Juergen said:
I tried to parse an XML file using Xerces 2.5
The file is about 10K with about 300 end elements. I used SAX parsing
with empty callbacks.
In a loop with 10 times parsing the first parse needed 844 ms and the
last 94 (on an old 600 MHz Machine with jdk 1.4.2).
The difference probably shows the dual effects of caching the file and
hotspot compilation.
This seems very slow to me. I wonder, if there are efforts to speed up
XML parsing in java, e.g. using a fast C parse via JNI.
< 0.1 second for a 10K file with 300 elements, on a slow computer, is
slow? It seems fairly good to me, but it is rarely useful to make
judgements based on raw speed numbers. First ask whether this is a
bottleneck in your code and then also whether there is any advantage to
be gained by making it faster. (If you're parsing for display in a GUI,
for instance, the user is unlikely to see any difference between 100 ms
and 10 ms.) Finally ask whether this kind of optimization is the most
fruitful place for you to spend your time.
If yes to all of the above questions, then there are multiple potential
avenues to attempting to improve the speed. One avenue would be to
reorganize the application to hide the parse time by either (1)

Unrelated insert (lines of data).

-- ==== Sys2Proof/Machine/Platform.lean ====
section
/-!
DEFINITION. Links, islands, health, signatures, the registers of the hypervisor complex, and bring-up (16 R451, 18).
-/
namespace Sys2Proof.Machine
open Sys2Proof

/-! ### Islands and current (R451, R486 to R488) -/

/-- A thermal cycle of more than 40 °C: the temperature has risen by more than that and fallen again (R489). -/
def Cluster.heat (c : Cluster) (temp tjmax : Nat) : Cluster × Bool :=
  let low := if c.temp = 0 then temp else min c.tLow temp
  let high := if temp ≤ low then temp else max c.tHigh temp
  let cycle := decide (low + 40 < high) && decide (temp + 40 < high)
  ({ c with
    temp := temp, hot := decide (tjmax ≤ temp) || (c.hot && decide (tjmax < temp + 5))
    tLow := if cycle then temp else low, tHigh := if cycle then temp else high }, cycle)

/-- The weight of the `mgo` queued on a cluster: pa × pb each (R17, R273, R451). -/
def State.mgoWeight (s : State) (cl : Nat) : Nat :=
  ((List.range 16).map fun i =>
    let core := coreOfLocal cl i
    ((s.core core).meQueue.map fun op => match opTiles s core op with
      | some (ta, tb, _) => if op.written then 0 else ta.1.planes * tb.1.planes
      | none => 0).sum).sum

/-- The current of the core rail in A: within ILIM, and within what PCAP leaves beside the budgets of the other consumers
(R17, R486; log 40). -/
def State.railAmps (s : State) : Nat :=
  let volts := (List.range 18).foldl (fun m cl => max m (s.cluster cl).vnow) 1
  min s.dev.ilim ((s.dev.pcap - 1170) * 1000 / volts)

/-- An island's share of so much current, by its demand among all (R451). -/
def shareOf (total : Nat) (demands : List Nat) (cl : Nat) : Nat := total * demands.getD cl 0 / demands.sum

/-- CURRENT_ARBITRATION: the rail's current over the last 1 µs, each island's demand beside its `mgo`, and its hottest sensor.
The rail is divided by demand, with the queued `mgo` at their weight; an island at TJMAX is granted only enough for FMIN
(R17, R451, R486). -/
def execCurrentArbitration (inow : Nat) (demands temps : List Nat) (s : State) : Out :=
  let ds := (List.range 18).map fun cl => demands.getD cl 0 + s.mgoWeight cl
  let total := s.railAmps
  let s := { s with dev := { s.dev with inow := inow % 4096 } }
  .next ((List.range 18).foldl (fun s cl =>
    let (c, cycle) := (s.cluster cl).heat (temps.getD cl (s.cluster cl).temp) s.dev.tjmax
    let g := shareOf total ds cl
    let s := s.setCluster cl { c with grant := if c.hot then min g (Config.islandAmps cl c.fmin) else g }
    if cycle then s.tally 1 0 else s) s)

/-- The core supply for a frequency: the reference points, and the firmware's values between them, 560 mV at least (R9, R487). -/
def tableVolts (f : Nat) : Nat :=
  if f = 20 then 560 else if f = 30 then 610 else if f = 40 then 675 else if f = 44 then 760 else max 560 (Config.islandVolts f)

/-- The highest frequency in an island's limits that its grant allows; FMIN at TJMAX, and where its grant allows none (R451,
R486). -/
def Cluster.topFreq (c : Cluster) (cl : Nat) : Nat :=
  if c.hot then c.fmin
  else ((List.range (min c.fmax c.flimit + 1)).filter fun f => decide (c.fmin ≤ f) && decide (Config.islandAmps cl f ≤ c.grant)).foldl max c.fmin

/-- An island's supply at a frequency: the table's value and the guardband (R487, R488). -/
def Cluster.voltsAt (c : Cluster) (f : Nat) : Nat := min 760 (tableVolts f + c.guardband)

/-- ISLAND_STEP: towards the highest frequency in the island's limits that its grant allows, one step of 100 MHz (R451, R486, R487).
On the way up the voltage is raised first, and the next ISLAND_STEP raises the frequency; on the way down the frequency is lowered
first, and an ISLAND_STEP to the frequency that the island has lowers the voltage to it. Until stage 10 islands stay as bring-up
sets them (R492). -/
def execIslandStep (cluster target : Nat) (s : State) : Out :=
  let c := s.cluster cluster
  let top := c.topFreq cluster
  .next (
    if s.dev.stage < 10 then s
    else if target = c.fnow then s.setCluster cluster { c with vnow := c.voltsAt target }
    else if target = c.fnow + 1 && decide (target ≤ top) then
      s.setCluster cluster (if c.vnow < c.voltsAt target then { c with vnow := c.voltsAt target } else { c with fnow := target })
    else if target + 1 = c.fnow && decide (top ≤ target) then s.setCluster cluster { c with fnow := target }
    else s)

/-- CAGE_UPDATE: the daily comparison (R488): the supply follows the guardband (R487), FMAX stays at or below FLIMIT, and EOLDAYS
below 365 is a health event. -/
def execCageUpdate (cluster guardband flimit eoldays : Nat) (s : State) : Out :=
  let c := s.cluster cluster
  if 100 < guardband || 64 ≤ flimit || 65536 ≤ eoldays then .next s
  else
    let s := if eoldays < 365 && 365 ≤ c.eoldays then { s with dev := { s.dev with health := s.dev.health ++ [cluster] } } else s
    let c := { c with guardband := guardband, flimit := flimit, eoldays := eoldays, fmax := min c.fmax flimit }
    .next (s.setCluster cluster { c with vnow := c.voltsAt c.fnow })

/-! ### Lifetime counters (R489) -/

/-- LIFETIME_SAVE: the counters and the histograms are saved. -/
def execLifetimeSave (s : State) : Out :=
  .next { s with dev := { s.dev with saved := s.dev.counters, savedHists := s.clusters.map fun c => (c.1, c.2.tempHist, c.2.voltHist) } }

/-- Histogram bin of a value: bins of a width from a base, the first and last open. -/
def histBin (base width x : Nat) : Nat := min 15 ((x - base) / width)

/-- One powered hour counted for the device and for every island's histograms (R489). -/
def State.countHour (s : State) : State :=
  (List.range 18).foldl (fun s cl =>
    let c := s.cluster cl
    let t := histBin 40 5 c.temp
    let v := histBin 520 15 c.vnow
    s.setCluster cl { c with
      tempHist := kvSet c.tempHist t (kvGet c.tempHist t 0 + 1)
      voltHist := kvSet c.voltHist v (kvGet c.voltHist v 0 + 1) }) (s.tally 0 0)

/-! ### Registers (R316, R329, R350, R396, R426, R428, R451, R471, R472, R475, R479, R480, R482, R486) -/

/-- A word of a fabric window (R480). -/
def FWin.setWord (f : FWin) (word v : Nat) : FWin :=
  match word with
  | 0 => { f with valid := v.testBit 0, rd := v.testBit 1, wr := v.testBit 2, at_ := v.testBit 3, dev := bitsOf v 16 16, rctx := bitsOf v 32 8 }
  | 1 => { f with rbase := bitsOf v 0 57 / 131072 * 131072 }
  | 2 => { f with size := bitsOf v 0 46 }
  | _ => f

/-- QLOG, QPRIO, QEN and QERR in one write (R428): QLOG keeps its value while QEN is 1, and where the value is above 12. -/
def CQueue.setCtl (x : CQueue) (v : Nat) : CQueue :=
  let y := { x with qlog := if x.en || 12 < bitsOf v 0 4 then x.qlog else bitsOf v 0 4, prio := bitsOf v 4 2, en := v.testBit 6 }
  if v.testBit 7 && x.err then
    let cmds := y.cmds.map fun (c : Cmd) => if c.opc = 0 then { c with done := true } else c
    { y with err := false, cmds := cmds }.retire
  else y

/-- Whether a partition has a region that has not ended, a block or a saved block. -/
def State.partBusy (s : State) (part : Nat) : Bool :=
  (s.regions.any fun r => r.ctx / 8 == part && r.alive) || (s.blocks.any fun b => s.partOf b.cluster == part) ||
  s.saves.any fun x => x.block.ctx / 8 == part

/-- A cluster moved to the partition of another cluster, or to one of its own where both are the same: each partition's
number is its lowest cluster (R427). Partitions at work are not divided anew (log 12). -/
def State.movePartition (s : State) (cl v : Nat) : State :=
  if 18 ≤ cl || 18 ≤ v || s.partBusy (s.partOf cl) || s.partBusy (s.partOf v) then s
  else
    let group (c : Nat) : Nat := if c = cl then (if v = cl then 18 else s.partOf v) else s.partOf c
    let members (n : Nat) : List Nat := (List.range 18).filter fun c => group c == group n
    { s with parts := (List.range 18).filterMap fun n =>
        if (members n).head? = some n then some (n, { kvGet s.parts n { clusters := [] } with clusters := members n }) else none }

/-- A limit of a tenant in a tier written (R329): a write that breaks LOW ≤ HIGH ≤ QUOTA is ignored (log 52). -/
def State.setLimit (s : State) (ctx tier item v : Nat) : State :=
  let t := s.tenant ctx
  let q := kvGet t.quotas tier {}
  let q := match item with
    | 0 => { q with quota := v }
    | 1 => { q with high := v }
    | 2 => { q with low := v }
    | _ => { q with pool := v }
  if q.high < q.low || q.quota < q.high then s
  else (s.setTenant ctx { t with quotas := kvSet t.quotas tier q }).fillPool ctx

/-- The context that a PCIe function owns: each context is at most one function's, the physical function 0 or a virtual function 1 to
64 (R428). -/
def State.ownedBy (s : State) (fn : Nat) : Option Nat := (s.links.funcs.find? fun p => p.1 == fn).map (·.2)

/-- The hypervisor complex gives a function a context that no other function owns (R428). -/
def State.giveContext (s : State) (fn ctx : Nat) : State :=
  if 64 < fn || 144 ≤ ctx || s.links.funcs.any (fun p => p.1 != fn && p.2 == ctx) then s
  else { s with links := { s.links with funcs := kvSet s.links.funcs fn ctx } }

def Out.orSame (o : Out) (s : State) : State :=
  match o with
  | .next t => t
  | _ => s

/-- A write at an offset of a function's register window, which reaches that function's context alone (R428, R471, R472): QBASE, the
word of QLOG to QERR and the doorbell of a queue; FRESADDR, FRESMODE with FRESGO, KILLADDR and KILLGO. -/
def fnWrite (s : State) (fn off v : Nat) : State :=
  match s.ownedBy fn with
  | none => s
  | some ctx =>
    let q := (off - 0x1000) / 32
    if off = 0x800 then s.setContext ctx { s.context ctx with fresAddr := BitVec.ofNat 64 v }
    else if off = 0x808 then
      if v % 4 = 3 then s
      else
        let s := s.setContext ctx { s.context ctx with fresMode := v % 4 }
        if v.testBit 2 then hostFres (v % 4) ctx s else s
    else if off = 0x810 then s.setContext ctx { s.context ctx with killAddr := BitVec.ofNat 64 v }
    else if off = 0x818 then (if v.testBit 0 then (execHostKill ctx s).orSame s else s)
    else if off < 0x1000 || 0x1200 ≤ off then s
    else match off % 32 with
    | 0 => if (s.cqueue ctx q).en then s else s.setCqueue ctx q { s.cqueue ctx q with base := BitVec.ofNat 64 v }
    | 8 => s.setCqueue ctx q ((s.cqueue ctx q).setCtl v)
    | 16 => (execQueueDoorbell ctx q v s).orSame s
    | _ => s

performing the parse in parallel with something else, (2) pre-parsing
the file, or (3) avoiding the parse altogether wherever possible.
Another avenue would be to try to use a faster native parser via JNI, as
you suggest (but make sure your native parser _is_ faster before you
expend much effort here, and then test the JNI overhead early on). A
third avenue would be to restructure or shrink the XML that needs to be
parsed. There are probably other possibilities as well.
Good luck,
John Bollinger
(e-mail address removed)